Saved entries

== Segment start ==

/-! ### `State.clearCycleDue` -/

@[simp] theorem State.clearCycleDue_params (s : State) : s.clearCycleDue.params = s.params := rfl
@[simp] theorem State.clearCycleDue_cycleDue (s : State) : s.clearCycleDue.cycleDue = false := rfl
@[simp] theorem State.clearCycleDue_phase (s : State) : s.clearCycleDue.phase = s.phase := rfl
@[simp] theorem State.clearCycleDue_cache (s : State) : s.clearCycleDue.cache = s.cache := rfl
@[simp] theorem State.clearCycleDue_ctrl (s : State) : s.clearCycleDue.ctrl = s.ctrl := rfl
@[simp] theorem State.clearCycleDue_bus (s : State) : s.clearCycleDue.bus = s.bus := rfl
@[simp] theorem State.clearCycleDue_faults (s : State) : s.clearCycleDue.faults = s.faults := rfl
@[simp] theorem State.clearCycleDue_refused (s : State) : s.clearCycleDue.refused = s.refused := rfl
@[simp] theorem State.clearCycleDue_runState (s : State) : s.clearCycleDue.runState = s.runState := rfl
@[simp] theorem State.clearCycleDue_errorCode (s : State) : s.clearCycleDue.errorCode = s.errorCode := rfl
@[simp] theorem State.clearCycleDue_desired (s : State) : s.clearCycleDue.desired = s.desired := rfl
@[simp] theorem State.clearCycleDue_nodeId (s : State) : s.clearCycleDue.nodeId = s.nodeId := rfl
@[simp] theorem State.clearCycleDue_chip (s : State) : s.clearCycleDue.chip = s.chip := rfl
@[simp] theorem State.clearCycleDue_timerCompare (s : State) : s.clearCycleDue.timerCompare = s.timerCompare := rfl
@[simp] theorem State.clearCycleDue_returned (s : State) : s.clearCycleDue.returned = s.returned := rfl
@[simp] theorem State.clearCycleDue_schedule (s : State) : s.clearCycleDue.schedule = s.schedule := rfl
@[simp] theorem State.clearCycleDue_oracle (s : State) : s.clearCycleDue.oracle = s.oracle := rfl

/-! ### `State.appendEvent` -/

@[simp] theorem State.appendEvent_params (s : State) (e : BusEvent) : (s.appendEvent e).params = s.params := rfl
@[simp] theorem State.appendEvent_cycleDue (s : State) (e : BusEvent) : (s.appendEvent e).cycleDue = s.cycleDue := rfl
@[simp] theorem State.appendEvent_phase (s : State) (e : BusEvent) : (s.appendEvent e).phase = s.phase := rfl
@[simp] theorem State.appendEvent_cache (s : State) (e : BusEvent) : (s.appendEvent e).cache = s.cache := rfl
@[simp] theorem State.appendEvent_ctrl (s : State) (e : BusEvent) : (s.appendEvent e).ctrl = s.ctrl := rfl
@[simp] theorem State.appendEvent_bus (s : State) (e : BusEvent) : (s.appendEvent e).bus = s.bus ++ [e] := rfl
@[simp] theorem State.appendEvent_faults (s : State) (e : BusEvent) : (s.appendEvent e).faults = s.faults := rfl
@[simp] theorem State.appendEvent_refused (s : State) (e : BusEvent) : (s.appendEvent e).refused = s.refused := rfl
@[simp] theorem State.appendEvent_runState (s : State) (e : BusEvent) : (s.appendEvent e).runState = s.runState := rfl
@[simp] theorem State.appendEvent_errorCode (s : State) (e : BusEvent) : (s.appendEvent e).errorCode = s.errorCode := rfl
@[simp] theorem State.appendEvent_desired (s : State) (e : BusEvent) : (s.appendEvent e).desired = s.desired := rfl
@[simp] theorem State.appendEvent_nodeId (s : State) (e : BusEvent) : (s.appendEvent e).nodeId = s.nodeId := rfl
@[simp] theorem State.appendEvent_chip (s : State) (e : BusEvent) : (s.appendEvent e).chip = s.chip := rfl
@[simp] theorem State.appendEvent_timerCompare (s : State) (e : BusEvent) : (s.appendEvent e).timerCompare = s.timerCompare := rfl
@[simp] theorem State.appendEvent_returned (s : State) (e : BusEvent) : (s.appendEvent e).returned = s.returned := rfl
@[simp] theorem State.appendEvent_schedule (s : State) (e : BusEvent) : (s.appendEvent e).schedule = s.schedule := rfl
@[simp] theorem State.appendEvent_oracle (s : State) (e : BusEvent) : (s.appendEvent e).oracle = s.oracle := rfl

/-! ### `State.setPhase` -/

@[simp] theorem State.setPhase_params (s : State) (p : Phase) : (s.setPhase p).params = s.params := rfl
@[simp] theorem State.setPhase_cycleDue (s : State) (p : Phase) : (s.setPhase p).cycleDue = s.cycleDue := rfl
@[simp] theorem State.setPhase_phase (s : State) (p : Phase) : (s.setPhase p).phase = p := rfl
@[simp] theorem State.setPhase_cache (s : State) (p : Phase) : (s.setPhase p).cache = s.cache := rfl
@[simp] theorem State.setPhase_ctrl (s : State) (p : Phase) : (s.setPhase p).ctrl = s.ctrl := rfl
@[simp] theorem State.setPhase_bus (s : State) (p : Phase) : (s.setPhase p).bus = s.bus := rfl
@[simp] theorem State.setPhase_faults (s : State) (p : Phase) : (s.setPhase p).faults = s.faults := rfl
@[simp] theorem State.setPhase_refused (s : State) (p : Phase) : (s.setPhase p).refused = s.refused := rfl
@[simp] theorem State.setPhase_runState (s : State) (p : Phase) : (s.setPhase p).runState = s.runState := rfl
@[simp] theorem State.setPhase_errorCode (s : State) (p : Phase) : (s.setPhase p).errorCode = s.errorCode := rfl
@[simp] theorem State.setPhase_desired (s : State) (p : Phase) : (s.setPhase p).desired = s.desired := rfl
@[simp] theorem State.setPhase_nodeId (s : State) (p : Phase) : (s.setPhase p).nodeId = s.nodeId := rfl
@[simp] theorem State.setPhase_chip (s : State) (p : Phase) : (s.setPhase p).chip = s.chip := rfl
@[simp] theorem State.setPhase_timerCompare (s : State) (p : Phase) : (s.setPhase p).timerCompare = s.timerCompare := rfl
@[simp] theorem State.setPhase_returned (s : State) (p : Phase) : (s.setPhase p).returned = s.returned := rfl
@[simp] theorem State.setPhase_schedule (s : State) (p : Phase) : (s.setPhase p).schedule = s.schedule := rfl
@[simp] theorem State.setPhase_oracle (s : State) (p : Phase) : (s.setPhase p).oracle = s.oracle := rfl

/-! ### `State.setCache` -/

@[simp] theorem State.setCache_params (s : State) (i : Fin 32) (t : Pair) : (s.setCache i t).params = s.params := rfl
@[simp] theorem State.setCache_cycleDue (s : State) (i : Fin 32) (t : Pair) : (s.setCache i t).cycleDue = s.cycleDue := rfl
@[simp] theorem State.setCache_phase (s : State) (i : Fin 32) (t : Pair) : (s.setCache i t).phase = s.phase := rfl
@[simp] theorem State.setCache_cache (s : State) (i : Fin 32) (t : Pair) : (s.setCache i t).cache = s.cache.set i.val t i.isLt := rfl
@[simp] theorem State.setCache_ctrl (s : State) (i : Fin 32) (t : Pair) : (s.setCache i t).ctrl = s.ctrl := rfl
@[simp] theorem State.setCache_bus (s : State) (i : Fin 32) (t : Pair) : (s.setCache i t).bus = s.bus := rfl
@[simp] theorem State.setCache_faults (s : State) (i : Fin 32) (t : Pair) : (s.setCache i t).faults = s.faults := rfl
@[simp] theorem State.setCache_refused (s : State) (i : Fin 32) (t : Pair) : (s.setCache i t).refused = s.refused := rfl
@[simp] theorem State.setCache_runState (s : State) (i : Fin 32) (t : Pair) : (s.setCache i t).runState = s.runState := rfl
@[simp] theorem State.setCache_errorCode (s : State) (i : Fin 32) (t : Pair) : (s.setCache i t).errorCode = s.errorCode := rfl
@[simp] theorem State.setCache_desired (s : State) (i : Fin 32) (t : Pair) : (s.setCache i t).desired = s.desired := rfl
@[simp] theorem State.setCache_nodeId (s : State) (i : Fin 32) (t : Pair) : (s.setCache i t).nodeId = s.nodeId := rfl
@[simp] theorem State.setCache_chip (s : State) (i : Fin 32) (t : Pair) : (s.setCache i t).chip = s.chip := rfl
@[simp] theorem State.setCache_timerCompare (s : State) (i : Fin 32) (t : Pair) : (s.setCache i t).timerCompare = s.timerCompare := rfl
@[simp] theorem State.setCache_returned (s : State) (i : Fin 32) (t : Pair) : (s.setCache i t).returned = s.returned := rfl
@[simp] theorem State.setCache_schedule (s : State) (i : Fin 32) (t : Pair) : (s.setCache i t).schedule = s.schedule := rfl
@[simp] theorem State.setCache_oracle (s : State) (i : Fin 32) (t : Pair) : (s.setCache i t).oracle = s.oracle := rfl

/-! ### `State.setController` -/

@[simp] theorem State.setController_params (s : State) (f : Nat) (p : Byte) : (s.setController f p).params = s.params := rfl
@[simp] theorem State.setController_cycleDue (s : State) (f : Nat) (p : Byte) : (s.setController f p).cycleDue = s.cycleDue := rfl
@[simp] theorem State.setController_phase (s : State) (f : Nat) (p : Byte) : (s.setController f p).phase = s.phase := rfl
@[simp] theorem State.setController_cache (s : State) (f : Nat) (p : Byte) : (s.setController f p).cache = s.cache := rfl
@[simp] theorem State.setController_ctrl (s : State) (f : Nat) (p : Byte) : (s.setController f p).ctrl = ⟨s.ctrl.busAddress, some f, some p⟩ := rfl
@[simp] theorem State.setController_bus (s : State) (f : Nat) (p : Byte) : (s.setController f p).bus = s.bus := rfl
@[simp] theorem State.setController_faults (s : State) (f : Nat) (p : Byte) : (s.setController f p).faults = s.faults := rfl
@[simp] theorem State.setController_refused (s : State) (f : Nat) (p : Byte) : (s.setController f p).refused = s.refused := rfl
@[simp] theorem State.setController_runState (s : State) (f : Nat) (p : Byte) : (s.setController f p).runState = s.runState := rfl
@[simp] theorem State.setController_errorCode (s : State) (f : Nat) (p : Byte) : (s.setController f p).errorCode = s.errorCode := rfl
@[simp] theorem State.setController_desired (s : State) (f : Nat) (p : Byte) : (s.setController f p).desired = s.desired := rfl
@[simp] theorem State.setController_nodeId (s : State) (f : Nat) (p : Byte) : (s.setController f p).nodeId = s.nodeId := rfl
@[simp] theorem State.setController_chip (s : State) (f : Nat) (p : Byte) : (s.setController f p).chip = s.chip := rfl
@[simp] theorem State.setController_timerCompare (s : State) (f : Nat) (p : Byte) : (s.setController f p).timerCompare = s.timerCompare := rfl
@[simp] theorem State.setController_returned (s : State) (f : Nat) (p : Byte) : (s.setController f p).returned = s.returned := rfl
@[simp] theorem State.setController_schedule (s : State) (f : Nat) (p : Byte) : (s.setController f p).schedule = s.schedule := rfl
@[simp] theorem State.setController_oracle (s : State) (f : Nat) (p : Byte) : (s.setController f p).oracle = s.oracle := rfl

== Segment end ==

EXERCISE GOAL | Write out exactly the lines above between the line with "e).ctrl = s.ctrl := rfl" and the line with "e).refused = s.refused := rfl", inclusive, and nothing beyond them.

WRITTEN RESPONSE |
@[simp] theorem State.appendEvent_ctrl (s : State) (e : BusEvent) : (s.appendEvent e).ctrl = s.ctrl := rfl
@[simp] theorem State.appendEvent_bus (s : State) (e : BusEvent) : (s.appendEvent e).bus = s.bus ++ [e] := rfl
@[simp] theorem State.appendEvent_faults (s : State) (e : BusEvent) : (s.appendEvent e).faults = s.faults := rfl
@[simp] theorem State.appendEvent_refused (s : State) (e : BusEvent) : (s.appendEvent e).refused = s.refused := rfl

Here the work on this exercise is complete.